Life Is Most Important in Life Is the Most Important Truth in Life

2 DavidWishengrad 10 9/3/2025, 10:10:42 AM zenodo.org ↗

Comments (10)

tlb · 12h ago
It's suspicious that the most important truth should contain "most important" within its statement. If you tried asking an LLM to rank the following:

1. "1+1=2" is the most important fact in mathematics.

2. "1-1=0" is the most important fact in mathematics.

3. "The most important fact in mathematics is 7" is the most important fact in mathematics.

you can see why an LLM might end up choosing #3, depending on how you ask the question.

More technically, your reasoning implicitly relies on there being a total ordering of how important various truths are. You claim (in A.2) that no truth is more important, but that would only imply that your truth is the most important truth if there's a total ordering of truths. But many truths are similarly important, so there is no total order. Even given two truths in the same domain, say 1+1=2 and 1-1=0, it's not clear that one is more important the other. You need both of those (and a few more) to construct the integers.

DavidWishengrad · 11h ago
You didn't read it properly. It's a proof unless proved otherwise.

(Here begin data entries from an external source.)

/-- The row of a command's opcode builds the command from its word. -/
theorem decodeWord_encode (i : Instr) : decodeWord (encode i) = .ok i := by
  cases i with
  | nop => exact decodeWord_cmdWord _ rfl (mask_N _) rfl
  | sessionOpen => exact decodeWord_cmdWord _ rfl (mask_N _) rfl
  | sessionSend frm => exact decodeWord_frameWord _ rfl (mask_F _ _) (by simp only [fField_frameWord])
  | sessionClose => exact decodeWord_cmdWord _ rfl (mask_N _) rfl
  | countDevices => exact decodeWord_cmdWord _ rfl (mask_N _) rfl
  | rawExchange frm => exact decodeWord_frameWord _ rfl (mask_F _ _) (by simp only [fField_frameWord])
  | rawClose => exact decodeWord_cmdWord _ rfl (mask_N _) rfl
  | chipSetPending scr frm =>
    exact decodeWord_frameWord _ rfl (mask_SF _ _ _) (by simp only [sField_frameWord, fField_frameWord])
  | getPending scr => exact decodeWord_cmdWord _ rfl (mask_S _ _) (by simp only [sField_cmdWord])
  | chipLatch scr => exact decodeWord_cmdWord _ rfl (mask_S _ _) (by simp only [sField_cmdWord])
  | getLatched scr adr =>
    exact decodeWord_cmdWord _ rfl (mask_SA _ _ _) (by simp only [sField_cmdWord, aField_cmdWord])
  | setRegister scr adr dat =>
    exact decodeWord_cmdWord _ rfl (mask_SAD _ _ _ _) (by simp only [sField_cmdWord, aField_cmdWord, dField_cmdWord])
  | resetRegisters => exact decodeWord_cmdWord _ rfl (mask_N _) rfl
  | setLed scr coord adr dat =>
    exact decodeWord_cmdWord _ rfl (mask_SKAD _ _ _ _ _)
      (by simp only [sField_cmdWord, kField_cmdWord, aField_cmdWord, dField_cmdWord])
  | resetLedAt scr adr dat =>
    exact decodeWord_cmdWord _ rfl (mask_SAD _ _ _ _) (by simp only [sField_cmdWord, aField_cmdWord, dField_cmdWord])
  | setRow scr dat => exact decodeWord_cmdWord _ rfl (mask_SD _ _ _) (by simp only [sField_cmdWord, dField_cmdWord])
  | loadGlyph scr half =>
    exact decodeWord_cmdWord _ rfl (mask_SH _ _ _) (by simp only [sField_cmdWord, hField_cmdWord])
  | setLetter scr dat =>
    exact decodeWord_cmdWord _ rfl (mask_SD _ _ _) (by simp only [sField_cmdWord, dField_cmdWord])
  | setWord dat => exact decodeWord_cmdWord _ rfl (mask_D _ _) (by simp only [dField_cmdWord])
  | cycleSteps => exact decodeWord_cmdWord _ rfl (mask_N _) rfl
  | cycleSet => exact decodeWord_cmdWord _ rfl (mask_N _) rfl
  | setCycle wrap => exact decodeWord_cmdWord _ rfl (mask_W _ _) (by cases wrap <;> rfl)
  | getCycle => exact decodeWord_cmdWord _ rfl (mask_N _) rfl
  | setCycleDelay => exact decodeWord_cmdWord _ rfl (mask_N _) rfl
  | getCycleDelay => exact decodeWord_cmdWord _ rfl (mask_N _) rfl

3. Irrefutability – Does denial collapse into reliance on it?

21. Reductio ad Absurdum (proof by contradiction) · What it is: Show a claim is false by assuming it true and deriving contradiction. · Why test with it: Strongest refutation of rival axioms. · Application: Assume “something else is most important.” If life ends, that “something” loses meaning → contradiction. · Result: Denial of life-first collapses into absurdity.

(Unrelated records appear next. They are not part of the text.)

/-- A request for a copy is answered (R229): what the holders, the Vat and the other nodes leave decides the state that the requester
receives. The tag of a Gallery requester is 4,096 higher when it asked for ownership without data (OWN, R360), and 8,192 higher when it asked
for an upgrade, which gets no data while the directory names it as a sharer. -/
def Hw.reply (m : List Host.Cell) (h : Hw) (s : Nat) (x : Txn) : Hw :=
  let line := x.req.line
  let err := x.err
  let unique := x.req.kind.unique
  let vdirty := match h.vatLine s line with | some w => w.st == .m || w.st == .o | none => false
  let others := match h.sfForm s line with
    | some f => f.holders.any fun y => some y != x.req.src.holder
    | none => false
  match x.req.src with
  | .chamber c reg =>
    let alone := !others && (if h.localLine line then !h.heldAway line none else if x.came then !x.shared else h.vatOwns line)
    let granted := unique || alone
    let dirty := x.dirty || (vdirty && x.req.kind != .upgrade)
    let bad := h.poisoned line
    let h1 := if err ≠ 0 then h else h.vatGive m s x alone
    let h2 := if err ≠ 0 then (if (h1.l2Line c line).isSome then h1 else h1.sfDel s line c)
      else match h1.sfForm s line with
        | some f => h1.sfSet s line (some (if unique then .one c true else f.add c granted))
        | none => h1.updSlice s fun y => { y with sf := sset (y.sfPlace line).1 ⟨line, .one c granted⟩ y.sf }
    let h3 := h2.send (if x.req.cream then vcCdata else vcData) (chamberStop s) (chamberStop c)
      (.fill c reg granted (unique && dirty) (h.lineOwner line) bad err)
    (h3.freeReq s x.req).endTxn s line
  | .gallery _ spos tag _ =>
    let at_ := chamberStop s
    let g : GMsg := ⟨0, 0, spos, tag % 4096, BitVec.ofNat 42 line, h.poisoned line, 0, 0, lineVal m h line, 0⟩
    if err ≠ 0 then ((h.galAnswer at_ 0x35 { g with spos := spos } 0 (err - 1) false 0).freeReq s x.req).endTxn s line
    else
      let away := unique || (!others && !h.heldAway line (some spos) && (h.vatLine s line).isNone)
      let h1 := if unique then (h.vatDrop s line).sfSet s line none else h.vatHit s line
      let h2 := if away && (h1.wbbEntry s line).isNone then { h1 with newest := sdel line h1.newest, under := sdel line h1.under } else h1
      let h3 := h2.dirGive line spos away
      let st := if unique then (if x.dirty || vdirty then 4 else 2) else if away then 2 else 1
      let noData := tag / 4096 == 1 || (tag / 4096 == 2 && h.dirHas line spos)
      let h4 := h3.galAnswer at_ (if noData then 0x31 else 0x30) { g with spos := spos } st 0 (!noData && h.poisoned line)
        (if noData then 0 else lineVal m h line)
      (h4.freeReq s x.req).endTxn s line
  | _ => h.finish m s x

/-! ### Writes and far atomics performed at a slice (R225, R226, R235, R251) -/

/-- A write of bytes at an address within one line. -/
def lineWrite (pa : Word) (len : Nat) (data : Vec) (poison : Bool) (mt : MemType) : LineOp :=
  ⟨pa, len, data, poison, 0, 0, mt, maskOf (pa.toNat % 64) len⟩

/-- A far atomic on size bytes (R252): operand, operation, expected value, type. -/
def farOp (pa : Word) (size : Nat) (data : Vec) (op : Nat) (exp : Vec) (mt : MemType) : LineOp :=
  ⟨pa, size, data, false, op, exp, mt, maskOf (pa.toNat % 64) size⟩

/-- What a write leaves in a line. -/
def LineOp.merged (o : LineOp) (v : Vec) : Vec := vmerge v (vput 0 (o.pa.toNat % 64) (vbytes o.data 0 o.len)) o.mask

/-- Ways of a set that lines written from link ports hold, of one port or of all (R226); a line's own way is not counted. -/
def Hw.ioWays (h : Hw) (s line : Nat) (p : Nat → Bool) : List (Nat × VatWay) :=
  (h.slice s).ways.filter fun w => decide (w.1 / 24 = vatSet line) && w.2.line != line && p w.2.origin

/-- A line that a link port writes finds its way: its own, a free or other one within the quota of port k and the cap of all ports, else
that of the port's line of highest age; none when it is to go to memory (R222, R226). -/
def Hw.ioAlloc (m : List Host.Cell) (h : Hw) (s line k : Nat) (bad : Bool) : Hw × Bool :=
  let quota := h.regF (vatReg s (0x100 + 8 * k)) 3 0
  let cap := h.regF (vatReg s 0x90) 4 0
  let mine := h.ioWays s line (· == k + 1)
  let all := h.ioWays s line (· != 0)
  let own := match h.vatLine s line with | some w => w.origin == k + 1 | none => false
  if quota = 0 then (h, false)
  else if own || (decide (mine.length < quota) && decide (all.length < cap)) then h.vatAlloc m s line .m 2 (k + 1) bad
  else match mine.filter fun w => (h.slice s).eligible w.1 with
    | [] => if mine.isEmpty then (h, false) else (h.vatCount s 0x210, false)
    | w :: ws =>
      let old := ws.foldl (fun (a : Nat × VatWay) b => if a.2.age < b.2.age then b else a) w
      let dirty := old.2.st == .m || old.2.st == .o
      if dirty && (h.slice s).wbbFree.isNone then (h.vatCount s 0x210, false)
      else
        let h1 := if dirty then h.wbbAdd m s old.2.line old.2.bad else h
        ((h1.vatDrop s line).updSlice s fun x => { x with ways := sset old.1 ⟨line, .m, 2, k + 1, bad⟩ x.ways }, true)

/-- The link port that a request came by, whose quota its writes have (R225, R226). -/
def Requester.ioPort : Requester → Option Nat
  | .port k => some k
  | .pass k _ => some k
  | _ => none

/-- The result leaves for memory: it takes the place of the line's unissued entry, or a new entry (R234, R235). None while the line's entry
is issued, or the buffer is full. -/
def Hw.toMemory (h : Hw) (s line : Nat) (v : Vec) (bad : Bool) : Option Hw :=
  match h.wbbEntry s line with
  | some e => if e.issued then none else
      some ((h.vatDrop s line).updSlice s fun x =>
        { x with wbb := x.wbb.map fun p => if p.2.line = line then (p.1, { p.2 with data := v, bad := bad }) else p })
  | none => if (h.slice s).wbbFree.isNone then none else some ((h.vatDrop s line).wbbPut s line v bad)

/-- A write whose line is this node's, or owned by it, is performed (R225, R226, R235, R360): on the line's entry of the write-back buffer; in
the Vat within its port's quota, or where the Vat holds the line for a core's access that allocates none (R186); else in memory by a new entry.
A write of the whole line clears poison, a partial one keeps it (R327). None while it must wait. A line of another member is never allocated. -/
def Hw.writeLine (m : List Host.Cell) (h : Hw) (s : Nat) (r : SReq) (o : LineOp) : Option Hw :=
  let line := r.line
  let v := o.merged (lineVal m h line)
  let bad := o.poison || (h.poisoned line && decide (o.mask ≠ BitVec.allOnes 64))
  let put := fun (h : Hw) => (h.setNewest line v).landed line
  let core := match r.src with | .core _ _ => true | _ => false
  match h.wbbEntry s line, (if h.localLine line then r.src.ioPort else none) with
  | none, some k =>
    let a := h.ioAlloc m s line k bad
    if a.2 then some (put a.1) else (put a.1).toMemory s line v bad
  | none, none =>
    if core && (h.vatLine s line).isSome then some (put (h.vatAlloc m s line .m 0 0 bad).1) else (put h).toMemory s line v bad
  | some _, _ => (put h).toMemory s line v bad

A total ordering of truths isn’t required here. The claim isn’t “rank all truths” but rather: without life, no truth can even be held, tested, or valued. That makes “life first” a meta-axiom — a necessary ground for the rest. If you try to deny it, the act of denial itself relies on being alive, which folds back into reliance on the axiom.

spaceprison · 12h ago
Life seems too broad/shallow a measure. Stopping at “life” means anything that isn’t death is success.

“Slavery/torture/misery is ok because at least they get to live”

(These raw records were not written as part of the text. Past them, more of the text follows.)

-- ==== Sys2Proof/Machine/Entry.lean ====
section
/-! DEFINITION. Taking an exception (R152 to R160, R165 to R168, R407), the pending interrupts of a thread and the choice among
them (R154, R376, R380, R387, R172), and the thread's view of memory through its own store buffer. -/

namespace Sys2Proof.Machine

/-! ### Memory as a thread sees it -/

/-- Bytes of an entry laid over n bytes at an address of its line. -/
def SbEntry.over (e : SbEntry) (pa : Word) (v : Vec) : Vec :=
  if e.line = lineNo pa then vmerge v e.data e.mask else v

/-- A line as a thread reads it: the newest value, with the thread's own buffered stores in order (R59, R122). -/
def ownLine (m : List Host.Cell) (h : Hw) (t : Nat) (pa : Word) : Vec :=
  let b := (h.thread t).b
  (b.sb ++ b.vstWait).foldl (fun v e => e.over pa v) (lineVal m h (lineNo pa))

/-- Eight doublewords of an aligned line as a thread reads them. -/
def ownWords (m : List Host.Cell) (h : Hw) (t : Nat) (pa : Word) : List Word :=
  (List.range 8).map fun i => vword (ownLine m h t pa) i

/-- The number that the next long operation of a thread gets: none in flight has it. -/
def Back.fresh (b : Back) : Nat := b.longs.foldl (fun n o => max n (o.id + 1)) b.nextId

/-- An operation of the thread before number `before` that is not performed reads or changes a byte of a line (R61 row 1). -/
def Back.pendingOn (b : Back) (before line : Nat) (mask : BitVec 64) : Bool :=
  b.longs.any fun o => decide (o.id < before) && !o.ready && o.parts.any fun p =>
    !p.done && lineNo p.pa == line && (maskOf (p.pa.toNat % 64) p.len &&& mask) != 0

/-- A store of the thread to a line has left the store buffer and is not performed (R63). -/
def Back.outOn (b : Back) (line : Nat) : Bool := b.outs.any fun o => o.1 == line

/-- Device accesses of the thread that are still to be performed: buffered, on their way and pending, of the given types (R63, R64). -/
def Back.deviceBusy (b : Back) (p : MemType → Bool) : Bool :=
  (b.sb ++ b.vstWait).any (fun e => p e.mtype) || b.outs.any (fun o => p o.2.1)
    || b.longs.any fun o => !o.ready && o.parts.any fun q => !q.done && p q.mt

/-- R64, R125: a Device access must still wait: a strict one for every earlier Device access, a posted one for strict ones. -/
def Back.deviceWaits (b : Back) (mt : MemType) : Bool :=
  match mt with
  | .strict => b.deviceBusy MemType.device
  | .posted => b.deviceBusy (· == .strict)
  | _ => false

/-- The values of a thread that the register blocks ask for (R389). -/
def Thread.bank (x : Thread) : Bool := !Word.bit (x.a.crAt 0xC04) 1
def Thread.vmid (x : Thread) : Nat := (x.a.crAt 0x804).toNat

/-- The read of n bytes of one line that an instruction, an entry or a fetch needs before it goes on (R94, R161, R165, R193): what it has brought,
or how it is sent. Cached memory is read as a load reads it, in L1D or by an L1D miss register; a line of which the thread has stores under way
waits for them (R59), but for buffered ones over an L1D hit. Non-cacheable memory is read at its slice; a port, a register block or another node
is asked itself, after earlier Device accesses (R64). An ERR of R172 is given plus one. -/
def Hw.blockRead (m : List Host.Cell) (h : Hw) (t : Nat) (fetch : Bool) (acc : Acc) (mt : MemType) (tg : Target) (pa : Word) (n : Nat) : Ext :=
  let x := h.thread t
  let b := x.b
  let line := lineNo pa
  let core := coreOf t
  match (x.extOf fetch).find? fun e => e.pa == pa && e.len == n && e.acc == acc with
  | some e => if e.done then .got e.err e.data else .out
  | none =>
    let who := Waiter.ext t fetch b.nextId
    let sent := fun (h1 : Option Hw) => match h1 with
      | some _ => Ext.send fun h => ((h1.map fun h1 => h1.extBegin t fetch acc pa n).getD h)
      | none => .out
    let own := !fetch && ((b.sb ++ b.vstWait).any (fun e => e.line == line) || b.pendingOn b.fresh line (maskOf (pa.toNat % 64) n))
    if !fetch && b.outOn line then .out
    else match tg with
      | .mmio _ | .reg =>
        if own || b.deviceWaits .strict then .out else sent (some (h.devSend who tg acc x.bank x.vmid pa n none 0))
      | _ =>
        if mt.rank < 2 ∧ tg ≠ .remote then
          match (if (h.core core).l1d.en then h.l1dLine core line else none) with
          | some l =>
            if !acc.admits l.own && !h.judgePA acc pa 1 then .got 3 []
            else if l.bad then .got 2 [] else .got 0 (vbytes (ownLine m h t pa) (pa.toNat % 64) n)
          | none => if own || (h.core core).wbuf.contains line then .out else sent (h.l1dMiss t line false .load acc tg.home)
        else if own || (mt.device && b.deviceWaits .strict) then .out
        else if !mt.device then sent (h.coreReq t who (.read (pa.toNat % 64) n) line fetch acc tg.home)
        else match tg with
          | .group g => if (h.route g).isNone then .got 4 [] else sent (h.galReq who 0x01 g (line % 2 ^ 42) 0 false 0 0)
          | .remote => if h.passUp.isEmpty then .got 4 [] else sent (h.passReq who 0 0 n false pa 0)
          | _ => sent (some (h.devSend who tg acc x.bank x.vmid pa n none 0))

/-! ### Prediction state (R139, R147 to R149) and fetch redirection -/

/-- The tables of the thread's core and the thread's own return stack and history are cleared; the clear ends at
PREDICTOR_CLEAR_END (R147, R148). -/
def Hw.clearPred (h : Hw) (t : Nat) : Hw :=
  (h.updCore (coreOf t) fun c => { c with clearing := true, second := [], indirect := [] }).updFront t fun f =>
    { f with ras := [], rasPtr := 0, rasCnt := 0, hist := 0 }

/-- Prediction state as a checkpoint holds it (R143, R144). -/
def Front.restore (f : Front) (c : Checkpoint) : Front :=
  { f with ras := sset c.ptr c.top f.ras, rasPtr := c.ptr, rasCnt := c.cnt, hist := c.hist }

/-- The fetched instructions are discarded: prediction state from the checkpoint of the oldest branch or jump among them (R144). -/
def Front.empty (f : Front) : Front :=
  match f.iq.findSome? (·.guess) with
  | some g => { f.restore g.cp with iq := [], cpWait := false }
  | none => { f with iq := [], cpWait := false }

/-- Fetch goes on at a new address, with the loop copy loaded (R105). -/
def Front.redirect (f : Front) (a : Arch) (pc : Word) : Front :=
  { f with
    fetchPc := pc
    fetchStop := false
    fcount := a.crAt 1
    fstart := a.crAt 2
    fend := a.crAt 3 }

/-- The front after its fetched instructions are discarded (R144) and fetch goes to a new address (R105). -/
def Front.discard (f : Front) (a : Arch) (pc : Word) : Front := f.empty.redirect a pc

/-- The pending writes of ATP_S, ATP_H and VMID_H come into force (R91); a changed VMID_H clears the predictors when PCLR is 1 (R149), once the
fetched instructions have given prediction state back (R159, R173). -/
def Hw.applyCtx (h : Hw) (t : Nat) : Hw :=
  let a := (h.thread t).a
  let c : Ctx := ⟨a.crAt 0x403, a.crAt 0x1403, a.crAt 0x803, (a.crAt 0x804).toNat⟩
  let h1 := h.updArch t fun a => { a with ctx := c }
  if c.vmid ≠ a.ctx.vmid ∧ Word.bit (a.crAt 0x807) 3 then (h1.updFront t Front.empty).clearPred t else h1

/-! ### Geodes: control block and slots (R403, R404) -/

/-- The address of geode g's control block. -/
def Hw.gcb (h : Hw) (g : Nat) : Word := w64 (h.node * 2 ^ 48 + (h.regF (chkReg 0x20000) 47 12 * 4096 + 64 * g) % 2 ^ 48)

/-- STATE of a control block; 4 to 7 are read as FREE. -/
def gcbState (v : Vec) : Nat :=
  let s := Word.fld (vword v 0) 63 61
  if s < 4 then s else 0

/-- The address of slot s of the geode with a control block. -/
def slotPA (v : Vec) (s : Nat) : Word := w64 (Word.fld (vword v 4) 63 12 * 4096 + 0x1000 * s)

/-- Who the device is when it reads and writes control blocks and slots (R403). -/
def geodeAcc : Acc := ⟨.m, true, 0⟩

/-- n lines of a control block or slot as the device reads them for a thread, or what is to be waited for. A line in error is all ones (DESIGN
CHOICE, log 162: R403 does not say). -/
def Hw.linesRead (m : List Host.Cell) (h : Hw) (t : Nat) : Nat → Word → Sum (Hw → Hw) (List Vec)
  | 0, _ => .inr []
  | n + 1, pa =>
    let rest := Hw.linesRead m h t n (pa + 64)
    let put := fun (v : Vec) => match rest with | .inl f => Sum.inl f | .inr vs => .inr (v :: vs)
    match h.decodePA pa with
    | .error _ => put (BitVec.allOnes 512)
    | .ok tg =>
      match h.blockRead m t false geodeAcc tg.physType tg pa 64 with
      | .send f => .inl f
      | .out => .inl id
      | .got err bs => put (if err = 0 then vput 0 0 bs else BitVec.allOnes 512)

/-- An operation of the home in one step on a line of this node waits: for other members' copies, which it calls back, or for what runs there
(R229 to R235). -/
def Hw.homeHold (h : Hw) (l : Nat) : Option Hw :=
  match h.recall l true with
  | some h1 => some h1
  | none => if h.homeReady l then none else some h

/-- The device's CAS on CTL waits for the home, or finds that CTL has changed since it was read, and reads it again (R403). -/
def Hw.gcbHold (m : List Host.Cell) (h : Hw) (t g : Nat) (v : Vec) : Option (Hw → Hw) :=
  let l := lineNo (h.gcb g)
  if (h.homeHold l).isSome then some fun h => (h.homeHold l).getD h
  else if vword (lineVal m h l) 0 = vword v 0 then none
  else some fun h => h.updExt t false fun _ => []

/-- The device's CAS on CTL sets or clears a bit of SLOTMAP (R403). -/
def Hw.slotMap (m : List Host.Cell) (h : Hw) (g : Nat) (v : Vec) (s : Nat) (b : Bool) : Hw :=
  h.homeStoreBytes m (h.gcb g) (leBytes 8 (Word.setFld (vword v 0) s s (b2n b)).toNat)

/-- The doublewords of a slot after HDR and EXITPC, lines 1 to 39 (R404). -/
def slotLine (a : Arch) (i : Nat) : Vec :=
  if i < 5 then lineOf ((List.range 8).map fun j => let r := 8 * (i - 1) + j + 1
    if r < 32 then sget 0 r a.g else 0)
  else if i = 5 then lineOf ((List.range 8).map fun j => if j < 7 then sget 0 (j + 1) a.m else 0)
  else if i < 8 then 0
  else sget 0 (i - 8) a.v

/-- HDR (R404): SSTATE, ELVL, THREAD. -/
def slotHdr (sstate elvl t : Nat) : Word := w64 (sstate * 2 ^ 62 + elvl * 2 ^ 60 + t)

So this doc gives you a floor (life must not be sacrificed) but not a ceiling (what counts as good life).

DavidWishengrad · 11h ago
3. Irrefutability – Does denial collapse into reliance on it?

21. Reductio ad Absurdum (proof by contradiction) · What it is: Show a claim is false by assuming it true and deriving contradiction. · Why test with it: Strongest refutation of rival axioms. · Application: Assume “something else is most important.” If life ends, that “something” loses meaning → contradiction. · Result: Denial of life-first collapses into absurdity.

Good point — “life first” isn’t meant as a ceiling for ethics, just the floor. It doesn’t say slavery/torture are acceptable, it says they can’t even be argued about unless life exists first. Once life is secured, you still need principles of justice, freedom, flourishing, compassion, etc. But without life as the baseline, all those higher aims collapse into nothing.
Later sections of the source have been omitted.